Рыжий подошел, кланяясь, заговорил, шмыгая глазами:

– Робятки! Вот-то радость мне, радость нежданная… От Разина-атамана, поди, до шаха надо?

– От Степана Разина, парень. Тебе чого? – спросил Серебряков.

– Как чого? Братие, да кто у вас толмач? Ломаный язык – перс? Он завирает ваши слова, как шитье в куделе. Замест услуги атаману дело и головы сгубите – шах человек норовистой.

– Ты-то так, как тезики говорят, смыслишь? – спросил Мокеев, тяжело дыша, пошатываясь. – Горит утроба! Да, жарко, черт его! Водушки ба испить?
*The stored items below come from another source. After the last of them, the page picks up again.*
-- ==== Sys2Proof/Machine/Mq.lean ====
section
/-! DEFINITION. The message queues: words with parity, pointers across two clocks, the MQ instructions,
sending and receiving messages, flushes (R372 to R377). -/

namespace Sys2Proof.Machine

/-! ### Queues -/

/-- Number of a queue: MQT00 to MQT63, then MQR00 to MQR63. -/
def mqKey (rx : Bool) (q : Nat) : Nat := (if rx then 64 else 0) + q
def State.mq (s : State) (rx : Bool) (q : Nat) : MqRun := Tbl.get MqRun.init s.fabric.mq (mqKey rx q)
def State.setMq (s : State) (rx : Bool) (q : Nat) (m : MqRun) : State :=
  { s with fabric := { s.fabric with mq := Tbl.put MqRun.init s.fabric.mq (mqKey rx q) m } }

/-- MQCFG of a queue. -/
def mqIdx (rx : Bool) : Nat := if rx then 0x2961 else 0x2960
def State.mqEn (s : State) (rx : Bool) (q : Nat) : Bool := s.bit (mqIdx rx) (q + 1) 0
def State.mqOwner (s : State) (rx : Bool) (q : Nat) : Nat := s.fld (mqIdx rx) (q + 1) 4 1

def xor64 (w : Word64) : Bool := (List.range 64).foldl (fun b i => b ^^ w.getLsbD i) false

/-- A word with even parity in bit 64, inverted for poison (R372, R376). -/
def mqWord (w : Word64) (poison : Bool) : BitVec 65 :=
  w.setWidth 65 ||| (if xor64 w ^^ poison then 1 <<< 64 else 0)

def mqData (w : BitVec 65) : Word64 := w.setWidth 64
def mqBad (w : BitVec 65) : Bool := xor64 (mqData w) ^^ w.getLsbD 64

/-- The word at a pointer. -/
def MqRun.at (m : MqRun) (p : BitVec 11) : BitVec 65 := Tbl.get 0 m.mem (p.toNat % 1024)
def MqRun.store (m : MqRun) (p : BitVec 11) (w : BitVec 65) : MqRun :=
  { m with mem := Tbl.put 0 m.mem (p.toNat % 1024) w }

/-- What the writing side sees of the reader, and the reading side of the writer. -/
def MqRun.seenRp (m : MqRun) : BitVec 11 := m.rSync.getLastD 0
def MqRun.seenWp (m : MqRun) : BitVec 11 := m.wSync.getLastD 0

/-- Words that a writer at `p` may still write, and words that a reader may still read. -/
def MqRun.room (m : MqRun) (p : BitVec 11) : Nat := 1024 - (p - m.seenRp).toNat
def MqRun.ready (m : MqRun) : Nat := (m.seenWp - m.rEnd).toNat

/-- LENB, node and queue of a length word. -/
def lenB (w : Word64) : Nat := fieldOf w 12 0
def lenWord (lenb node queue : Nat) : Word64 :=
  packWord [(lenb % 2 ^ 13, 0), (node % 2 ^ 16, 16), (queue % 64, 32)]
def lenWords (lenb : Nat) : Nat := (lenb + 7) / 8

/-! ### The thread-group side (R374, R376) -/

/-- The queue may be used by the context of an issue set. -/
def State.mqAllowed (s : State) (rx : Bool) (q : Nat) (x : Ex) : Bool :=
  s.mqEn rx q && s.mqOwner rx q == x.job.ctx.val

/-- An MQ instruction: its faults; nothing while it must wait, which leaves the set at the instruction. -/
def State.mqInstr (s : State) (th : Th) (rx : Bool) (q : Nat) (regs srcs : List Nat)
    (waits : Ex → MqRun → Bool) (bad : Ex → MqRun → Option TgF) (f : Ex → MqRun → State → State) : State :=
  match s.exOf th.cl th.sched with
  | none => s
  | some x =>
    if !x.regsOk regs then s.fail x ⟨0x22, x.lanes.headD 0, 0⟩
    else if !s.mqAllowed rx q x then s.fail x ⟨0x20, x.lanes.headD 0, 0⟩
    else
      match firstFault x.lanes (poisonBad srcs s x) with
      | some e => s.fail x e
      | none =>
        let m := s.mq rx q
        if m.hold.isSome || waits x m then s.issued x 1
        else
          match bad x m with
          | some e => s.fail x e
          | none => (f x m (s.advance x th.size)).issued x 1

/-- The group holds the open message of a queue. -/
def MqRun.heldBy (m : MqRun) (x : Ex) : Option (BitVec 11) :=
  match m.openBy with
  | some (cl, key, p) => if cl = x.cl.val ∧ key = x.key then some p else none
  | none => none

def execMqBegin (th : Th) (q : Queue) (s : State) : Host.Outcome State Fault Refusal :=
  .next (s.mqInstr th false q [] []
    (fun x m => (m.openBy.isSome && (m.heldBy x).isNone) || m.room m.wEnd == 0)
    (fun _ _ => none)
    (fun x m s => s.setMq false q { m with openBy := some (x.cl.val, x.key, m.wEnd + 1) }))

/-- Write the pairs of the issue set's lanes, in ascending lane order. -/
def State.mqPutLanes (s : State) (x : Ex) (a : Nat) (m : MqRun) (p : BitVec 11) : MqRun :=
  x.lanes.zipIdx.foldl (fun m l => m.store (p + BitVec.ofNat 11 l.2) (mqWord (s.rd2 x l.1 a) false)) m

/-- (DEDUCED, log entry 73.) -/
def execMqPut (th : Th) (q : Queue) (a : Nat) (s : State) : Host.Outcome State Fault Refusal :=
  .next (s.mqInstr th false q [a, a + 1] [a, a + 1]
    (fun x m => match m.heldBy x with
      | some p => decide (m.room p < x.lanes.length)
      | none => false)
    (fun _ _ => none)
    (fun x m s => match m.heldBy x with
      | some p => s.setMq false q { s.mqPutLanes x a m p with
          openBy := some (x.cl.val, x.key, p + BitVec.ofNat 11 x.lanes.length) }
      | none => s))

/-- MQ.END takes LENB, DNODE and DQUEUE from the lowest lane. -/
def execMqEnd (th : Th) (q : Queue) (lenb dnode dqueue : Src) (s : State) : Host.Outcome State Fault Refusal :=
  .next (s.mqInstr th false q (srcRegs lenb ++ srcRegs dnode ++ srcRegs dqueue)
    (srcRegs lenb ++ srcRegs dnode ++ srcRegs dqueue)
    (fun _ _ => false)
    (fun _ _ => none)
    (fun x m s => match m.heldBy x with
      | some p =>
        let l := x.lanes.headD 0
        let w := lenWord (s.src x l lenb).toNat (s.src x l dnode).toNat (s.src x l dqueue).toNat
        s.setMq false q { m.store m.wEnd (mqWord w false) with wEnd := p, openBy := none }
      | none => s))

/-- Words that an issue set of n lanes would read, with how many are left of the message after: none while
one of them must wait. A length word waits for its whole message. -/
def MqRun.take (m : MqRun) : Nat → Nat → BitVec 11 → Option (List (BitVec 65) × Nat)
  | 0, left, _ => some ([], left)
  | n + 1, left, p =>
    let seen := (m.seenWp - p).toNat
    if seen = 0 then none
    else
      let w := m.at p
      let next : Option Nat :=
        if left = 0 then
          let k := lenWords (lenB (mqData w))
          if k < seen then some k else none
        else some (left - 1)
      next.bind fun left => (MqRun.take m n left (p + 1)).map fun r => (w :: r.1, r.2)

/-- (DEDUCED, log entry 73.) -/
def execMqGet (th : Th) (q : Queue) (d : Nat) (s : State) : Host.Outcome State Fault Refusal :=
  .next (s.mqInstr th true q [d, d + 1] []
    (fun x m => (m.take x.lanes.length m.left m.rEnd).isNone)
    (fun x m => match m.take x.lanes.length m.left m.rEnd with
      | some (ws, _) => ((x.lanes.zip ws).find? fun lw => mqBad lw.2).map fun lw => ⟨0x25, lw.1, 0⟩
      | none => none)
    (fun x m s => match m.take x.lanes.length m.left m.rEnd with
      | some (ws, left) =>
        let s := (x.lanes.zip ws).foldl (fun s lw => s.wr2 x lw.1 d (mqData lw.2) 1) s
        s.setMq true q { m with rEnd := m.rEnd + BitVec.ofNat 11 x.lanes.length, left := left }
      | none => s))

/-! ### Flushes (R377) -/

/-- Messages between a reader and a writer's position. -/
def MqRun.messages (m : MqRun) : Nat → BitVec 11 → BitVec 11 → Nat
  | 0, _, _ => 0
  | fuel + 1, p, stop =>
    if p = stop then 0
    else
      let n := 1 + lenWords (lenB (mqData (m.at p)))
      if (stop - p).toNat < n then 1 else 1 + MqRun.messages m fuel (p + BitVec.ofNat 11 n) stop

/-- Messages that a flush discards: whole ones, and one that is partly read. -/
def MqRun.losing (m : MqRun) : Nat :=
  (if m.left = 0 then 0 else 1) + m.messages 1024 (m.rEnd + BitVec.ofNat 11 m.left) m.wEnd

def State.mqFlush (s : State) (rx : Bool) (q : Nat) : State :=
  let n := (s.mq rx q).losing
  let s := s.setMq rx q { MqRun.init with hold := some s.time.spout }
  if n = 0 then s else (s.count 0x3920 0x19 n).event 0x2950 2 3

/-- The hold ends after 8 spout clocks. -/
def State.mqRelease (s : State) (rx : Bool) (q : Nat) : State :=
  let m := s.mq rx q
  match m.hold with
  | some t => if t + 8 ≤ s.time.spout then s.setMq rx q { m with hold := none } else s
  | none => s

def execMqFlushRelease (rx : Bool) (q : Queue) (s : State) : Host.Outcome State Fault Refusal :=
  .next (s.mqRelease rx q)

/-! ### The spout side (R374 to R376) -/

/-- How a message is taken by a receive queue. -/
inductive MsgEnd | taken | refused | noRoom
deriving DecidableEq, Repr

/-- The data words of a message; a poisoned 32-byte chunk is poisoned in all four words. -/
def msgWords (data : List Byte) (pois : Nat → Bool) : List (BitVec 65) :=
  (List.range (lenWords data.length)).map fun i =>
    mqWord (BitVec.ofNat 64 (leNat ((data.drop (8 * i)).take 8))) (pois (i / 4))

/-- Write a message into its receive queue. -/
def State.mqDeliver (s : State) (dq sq snode : Nat) (data : List Byte) (pois : Nat → Bool) : State × MsgEnd :=
  let m := s.mq true dq
  if !s.mqEn true dq then (s, .refused)
  else if m.hold.isSome then (s, .noRoom)
  else
    let ws := mqWord (lenWord data.length snode sq) false :: msgWords data pois
    if m.room m.wEnd < ws.length then (s.count 0x3920 0x17, .noRoom)
    else
      let m := ws.zipIdx.foldl (fun m w => m.store (m.wEnd + BitVec.ofNat 11 w.2) w.1) m
      ((s.setMq true dq { m with wEnd := m.wEnd + BitVec.ofNat 11 ws.length }).count 0x3920 0x15, .taken)

/-- The words of the message at the head of a transmit queue, once all of it is visible. -/
def MqRun.message (m : MqRun) : List (BitVec 65) :=
  (List.range (lenWords (lenB (mqData (m.at m.rEnd))))).map fun i => m.at (m.rEnd + 1 + BitVec.ofNat 11 i)

/-- Send the message at the head of a transmit queue. -/
def State.mqSend (s : State) (q : Nat) : State :=
  let m := s.mq false q
  if m.hold.isSome || m.ready == 0 then s
  else
    let lw := m.at m.rEnd
    if mqBad lw then (s.mqFlush false q).event 0x2950 2 3
    else
      let w := mqData lw
      let ws := m.message
      let lenb := lenB w
      if m.ready ≤ ws.length then s
      else
        let data := ((ws.map fun x => leBytes 8 (mqData x).toNat).flatten).take lenb
        let pois := (List.range ((lenb + 31) / 32)).map fun i => ((ws.drop (4 * i)).take 4).any mqBad
        let dnode := fieldOf w 31 16
        let dq := fieldOf w 37 32
        let sent (s : State) : State :=
          (s.setMq false q { m with rEnd := m.rEnd + BitVec.ofNat 11 (1 + ws.length) }).count 0x3920 0x13
        if dnode = 0xFFFF then
          match s.mqDeliver dq q s.node data (fun i => pois.getD i false) with
          | (t, .noRoom) => t
          | (t, _) => sent t
        else if s.node = 0xFFFF then s
        else (sent s).send dnode (s.packet opMsg dnode 0 lenb (dq + 256 * q) 0 0 false false data pois)

def execMqMessageSend (q : Queue) (s : State) : Host.Outcome State Fault Refusal := .next (s.mqSend q)

/-! ### Pointers at a clock (R373) -/

/-- One step of a pointer towards where its own side stands. -/
def pointerStep (p target : BitVec 11) : BitVec 11 := if p = target then p else p + 1

/-- A core clock: the TG side of each queue, and the two stages of the spout's pointer into it. A queue in
a flush hold stands still. -/
def MqRun.coreClock (rx : Bool) (m : MqRun) : MqRun :=
  if m.hold.isSome then m
  else if rx then { m with rp := pointerStep m.rp m.rEnd, wSync := [m.wp, m.wSync.headD 0] }
  else { m with wp := pointerStep m.wp m.wEnd, rSync := [m.rp, m.rSync.headD 0] }

/-- A spout clock: the other side. -/
def MqRun.spoutClock (rx : Bool) (m : MqRun) : MqRun :=
  if m.hold.isSome then m
  else if rx then { m with wp := pointerStep m.wp m.wEnd, rSync := [m.rp, m.rSync.headD 0] }
  else { m with rp := pointerStep m.rp m.rEnd, wSync := [m.wp, m.wSync.headD 0] }

/-- MQCFG.FILL: words in the queue, as the spout side sees them. -/
def State.mqFill (s : State) (rx : Bool) (q : Nat) : Nat :=
  let m := s.mq rx q
  if rx then (m.wp - m.seenRp).toNat else (m.seenWp - m.rp).toNat

end Sys2Proof.Machine
end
– Окромя персицкого надо – так арапский знаю, говор их тонко ведаю, а вы остойтесь: шах еще лишь вышел, не разгулялся, сядьте. Толмач вам воды пресной добудет, здесь она студеная!

– Ты куды?

– Платье, рухледь обменю! К шаху пойдем – шах не терпит людей в худой одежде.

– Поди, парень! Мы дождем.

На каменной скамье казаки сели, толмач пошел за водой. Рыжий юркнул в толпу.

– Начало ладное, свой объявился, по-ихнему ведает – добро! Обскажет толком.

– Как будто и ладно, Петра, да каков он человек?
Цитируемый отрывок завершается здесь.